*Task statement:* Would you copy out only the lines from the one with "its reply is" to the end of the records, exactly as they stand?

==========

-- ==== Sys2Proof/Machine/CommandLink.lean ====
section
/-! DEFINITION. The Command Link block (10_command_link_and_notices.md): the receiver, the request list, the
transmitter, the device state and its supervision. -/

namespace Sys2Proof.Machine

/-! ### The receiver (R188) -/

/-- What a byte does besides moving the receiver. -/
inductive RxOutcome where
  | quiet | good (f : Frame) | checkFailed | cut
  deriving DecidableEq, Repr

/-- The receiver back in HUNT with no bytes held. -/
def Receiver.hunting (r : Receiver) : Receiver := { r with state := .hunt, held := [] }

/-- A frame is cut (R188). -/
def Receiver.cutFrame (r : Receiver) : Receiver :=
  { r.hunting with cutFrames := min 65535 (r.cutFrames + 1) }

/-- A frame as held after its SYNC: LENGTH, KIND, TAG, payload. -/
def frameOf (held : List Byte) : Frame := ⟨held.getD 1 0, held.getD 2 0, held.drop 3⟩

/-- A byte in HEADER: LENGTH, KIND or TAG. -/
def headerByte (b : Byte) (r : Receiver) : Receiver × RxOutcome :=
  let r1 := { r with held := r.held ++ [b] }
  match r.held with
  | [] => if 240 < b.toNat then (r.cutFrame, .cut) else (r1, .quiet)
  | [_] => (r1, .quiet)
  | len :: _ => ({ r1 with state := if len = 0 then .check else .payload }, .quiet)

/-- A byte at the receiver, by the table of R188. -/
def rxByte (b : Byte) (r : Receiver) : Receiver × RxOutcome :=
  match r.state with
  | .hunt => (if b = 0xC3 then { r with state := .header, held := [] } else r, .quiet)
  | .header => headerByte b r
  | .payload =>
    let held := r.held ++ [b]
    ({ r with held := held, state := if held.length = rd8 held 0 + 3 then .check else .payload }, .quiet)
  | .check =>
    if crc8 r.held = b then (r.hunting, .good (frameOf r.held))
    else ({ r.hunting with checkFailures := min 65535 (r.checkFailures + 1) }, .checkFailed)

/-- A byte arriving at an uptime: after a gap of more than 20 ms inside a frame, the frame is cut and the
byte is examined afresh in HUNT (R188). -/
def rxArrive (now : Uptime) (b : Byte) (r : Receiver) : Receiver × List RxOutcome :=
  let gap := r.state != .hunt && decide (20 < (now - r.lastAt).toNat)
  let o := rxByte b (if gap then r.cutFrame else r)
  ({ o.1 with lastAt := now },
    (if gap then [.cut] else []) ++ (if o.2 = .quiet then [] else [o.2]))

/-- A run of bytes, arriving at one uptime (log 22). -/
def rxFeed (now : Uptime) : List Byte → Receiver → Receiver × List RxOutcome
  | [], r => (r, [])
  | b :: bs, r =>
    let o := rxArrive now b r
    let rest := rxFeed now bs o.1
    (rest.1, o.2 ++ rest.2)

/-- Write the receiver. -/
def State.setRx (s : State) (r : Receiver) : State := { s with link := { s.link with rx := r } }

/-- The bytes fed into the receiver now. -/
def State.feed (s : State) (bytes : List Byte) : Receiver × List RxOutcome :=
  rxFeed s.dev.uptime bytes s.link.rx

/-! ### Good frames (R189, R200, R201) -/

/-- The supervision timer at its start: absent where SUPERVISION is 0 (R201). -/
def State.supervisionStart (s : State) : Option Nat :=
  if s.cfg.general.supervision = 0 then none else some s.cfg.general.supervision

/-- A good frame in STANDALONE brings the host back (R200): LINKED, HOST_BACK with its cause FIRST 0 or
RETURN 1, and the re-check of the LINKED terms (R79). -/
def hostBack (off : Offer) (s : State) : State :=
  let cause : Nat := if s.link.wasLinked then 1 else 0
  recheck off [.device] (notice .hostBack 0 [s.link.aloneMs, cause]
    { s with link := { s.link with
        device := .linked, supervision := s.supervisionStart, wasLinked := true, aloneMs := 0 } })

/-- What every good frame does to the device state and the timer (R199 to R201). -/
def goodFrameSeen (off : Offer) (s : State) : State :=
  match s.link.device with
  | .starting => s
  | .standalone => hostBack off s
  | .linked => { s with link := { s.link with supervision := s.supervisionStart } }

/-- The request joins the request list, which holds the one being taken and two more; a further one is
dropped and counted (R189). Once the RESET reply has been formed every frame is discarded (R194). -/
def placeRequest (f : Frame) (s : State) : State :=
  if s.link.resetReply then s
  else if s.link.requests.length < 3 then
    { s with link := { s.link with requests := s.link.requests ++ [f] } }
  else s.setRx { s.link.rx with dropped := min 65535 (s.link.rx.dropped + 1) }

/-- No good frame among outcomes: a run of bytes that completes one is the event GOOD_FRAME there. -/
def noneGood (os : List RxOutcome) : Bool :=
  os.all fun o => match o with
    | .good _ => false
    | .quiet | .checkFailed | .cut => true

/-- The event that a run of bytes ends with: its last outcome, where no earlier one is a good frame. Cuts and
failed checks may come before it, as a frame left open by a gap does (R188); the receiver has counted them. -/
def endsWith (os : List RxOutcome) : Option RxOutcome := if noneGood os.dropLast then os.getLast? else none

/-- GOOD_FRAME: bytes whose last one completes a good frame. Bytes that complete none are not this command's
event (log 3). -/
def goodFrame (off : Offer) (bytes : List Byte) (s : State) : State :=
  let o := s.feed bytes
  match endsWith o.2 with
  | some (.good f) => placeRequest f (goodFrameSeen off (s.setRx o.1))
  | _ => s

/-- FRAME_CHECK_FAILED: bytes whose last one is a check that differs. -/
def frameCheckFailed (bytes : List Byte) (s : State) : State :=
  let o := s.feed bytes
  match endsWith o.2 with
  | some .checkFailed => s.setRx o.1
  | _ => s

/-- FRAME_CUT by its cause, in a frame that is being received (R188). -/
def frameCut (bytes : List Byte) (cause : CutCause) (s : State) : State :=
  let o := s.feed bytes
  let open' : Bool := noneGood o.2 && o.1.state != .hunt
  match cause with
  | .oversize => if endsWith o.2 = some .cut then s.setRx o.1 else s
  | .framingError => if open' then s.setRx o.1.cutFrame else s
  | .gap next =>
    if open' then s.setRx { (rxByte next o.1.cutFrame).1 with lastAt := s.dev.uptime } else s

/-! ### Supervision (R201) -/

/-- The motion blocks' part of a move into STANDALONE (R107, R132). They take it together, both before the Permit
block or both after it, though R88 leaves the order open for each (log 59). The axes are stopped before the windlass
(the model's choice, log 99). -/
def motionStandalone (off : Offer) (s : State) : State := windlassStandalone off (sternStandalone off s)

/-- SUPERVISION_EXPIRY (R201): STANDALONE, HOST_LOST, then what the other blocks make of it (R77, R88), in one
order for both motion blocks (log 59). The record is made STALE, with VESSEL_STALE and SOURCE_CHANGED, before either
order begins, though the spec leaves that open too (the model's choice, log 107). -/
def supervisionExpires (off : Offer) (s : State) : State :=
  if s.link.device = .linked ∧ s.link.supervision = some 0 then
    let s1 := notice .hostLost 0 [s.cfg.general.supervision]
      { s with link := { s.link with device := .standalone, supervision := none, aloneMs := 0 } }
    race off [.device] (motionStandalone off) (becomeStale 1 s1)
  else s

/-! ### The transmitter (R192, R197) -/

/-- The ms a frame of n bytes takes on the line, rounded up: 10 bit times a byte at 115,200 bit/s (R186). -/
def lineTime (n : Nat) : Nat := (n * 10000 + 115199) / 115200

/-- Begin a frame. -/
def beginFrame (isNotice : Bool) (bytes : List Byte) (s : State) : State :=
  { s with link := { s.link with sending := some ⟨isNotice, bytes, 0⟩ } }

/-- The transmitter is free: the oldest formed reply, else in LINKED the oldest notice, else nothing; no
notice once the RESET reply has been formed (R192, R194, R197). A frame follows the one before at once (the model's
choice, log 110). -/
def sendNext (s : State) : State :=
  match s.link.replies, s.link.queue with
  | r :: _, _ => beginFrame false r.bytes s
  | [], n :: _ =>
    if s.link.device = .linked ∧ s.link.resetReply = false then beginFrame true n.bytes s else s
  | [], [] => s

/-- The last byte of a notice's frame has gone: it leaves the queue (R197). -/
def noticeSent (s : State) : State :=
  sendNext { s with link := { s.link with sending := none, queue := s.link.queue.drop 1 } }

/-- The last byte of a reply's frame has gone. -/
def replySent (s : State) : State :=
  sendNext { s with link := { s.link with sending := none, replies := s.link.replies.drop 1 } }

/-- The reply of a RESET that was taken. -/
def Reply.isReset (r : Reply) : Bool := r.kind == 0x03 && r.status == .ok

/-- The reply that is being sent is that of a RESET. -/
def State.sendingReset (s : State) : Bool :=
  match s.link.replies with
  | r :: _ => r.isReset
  | [] => false

/-! ### Replies (R190) -/

/-- A reply is formed. -/
def formReply (kind tag : Byte) (a : Ans) (s : State) : State :=
  { s with link := { s.link with
    replies := s.link.replies ++ [⟨kind, tag, a.status, a.detail, a.result⟩] } }

/-- The request at the head of the request list is the one being taken: it leaves the list as its reply is
formed (R189). One commanded from outside stands for itself (log 5). -/
def leaveList (kind tag : Byte) (s : State) : State :=
  match s.link.requests with
  | f :: rest =>
    if f.kind = kind ∧ f.tag = tag then { s with link := { s.link with requests := rest } } else s
  | [] => s

/-- A request is taken (R190): the LENGTH, STARTING, then the owning block. `refuse` forms the answer of a
request refused before its block. Once the RESET reply has been formed no request is taken (R194). -/
def takeRequest (kind : Byte) (q : Req) (lengthOk : Bool) (refuse : Status → State → Ans)
    (body : State → State × Ans) (s : State) : State :=
  if s.link.resetReply then s
  else
    let s1 := leaveList kind q.tag s
    if lengthOk = false then formReply kind q.tag (refuse .badLength s1) s1
    else if s1.starting ∧ kind ≠ 0x01 then formReply kind q.tag (refuse .notReady s1) s1
    else formReply kind q.tag (body s1).2 (body s1).1

/-- A request refused before its block carries nothing beside its status (R191). -/
def plainRefusal (c : Status) (_ : State) : Ans := Ans.refused c

/-- A request of a fixed LENGTH. -/
def takeFixed (kind : Byte) (q : Req) (len : Nat) (body : State → State × Ans) (s : State) : State :=
  takeRequest kind q (q.len == len) plainRefusal body s

/-- NOTICE_ENABLE (R198): a set that names a class outside the ten is refused. -/
def noticeEnable (set : Nat) (s : State) : State × Ans :=
  if 1024 ≤ set then (s, Ans.refused .outOfRange)
  else ({ s with link := { s.link with enabled := BitVec.ofNat 10 set } }, ⟨.ok, 0, le16 set⟩)

end Sys2Proof.Machine
end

==========

*Your response:*
/-- The request at the head of the request list is the one being taken: it leaves the list as its reply is
formed (R189). One commanded from outside stands for itself (log 5). -/
def leaveList (kind tag : Byte) (s : State) : State :=
  match s.link.requests with
  | f :: rest =>
    if f.kind = kind ∧ f.tag = tag then { s with link := { s.link with requests := rest } } else s
  | [] => s

/-- A request is taken (R190): the LENGTH, STARTING, then the owning block. `refuse` forms the answer of a
request refused before its block. Once the RESET reply has been formed no request is taken (R194). -/
def takeRequest (kind : Byte) (q : Req) (lengthOk : Bool) (refuse : Status → State → Ans)
    (body : State → State × Ans) (s : State) : State :=
  if s.link.resetReply then s
  else
    let s1 := leaveList kind q.tag s
    if lengthOk = false then formReply kind q.tag (refuse .badLength s1) s1
    else if s1.starting ∧ kind ≠ 0x01 then formReply kind q.tag (refuse .notReady s1) s1
    else formReply kind q.tag (body s1).2 (body s1).1

/-- A request refused before its block carries nothing beside its status (R191). -/
def plainRefusal (c : Status) (_ : State) : Ans := Ans.refused c

/-- A request of a fixed LENGTH. -/
def takeFixed (kind : Byte) (q : Req) (len : Nat) (body : State → State × Ans) (s : State) : State :=
  takeRequest kind q (q.len == len) plainRefusal body s

/-- NOTICE_ENABLE (R198): a set that names a class outside the ten is refused. -/
def noticeEnable (set : Nat) (s : State) : State × Ans :=
  if 1024 ≤ set then (s, Ans.refused .outOfRange)
  else ({ s with link := { s.link with enabled := BitVec.ofNat 10 set } }, ⟨.ok, 0, le16 set⟩)

end Sys2Proof.Machine
end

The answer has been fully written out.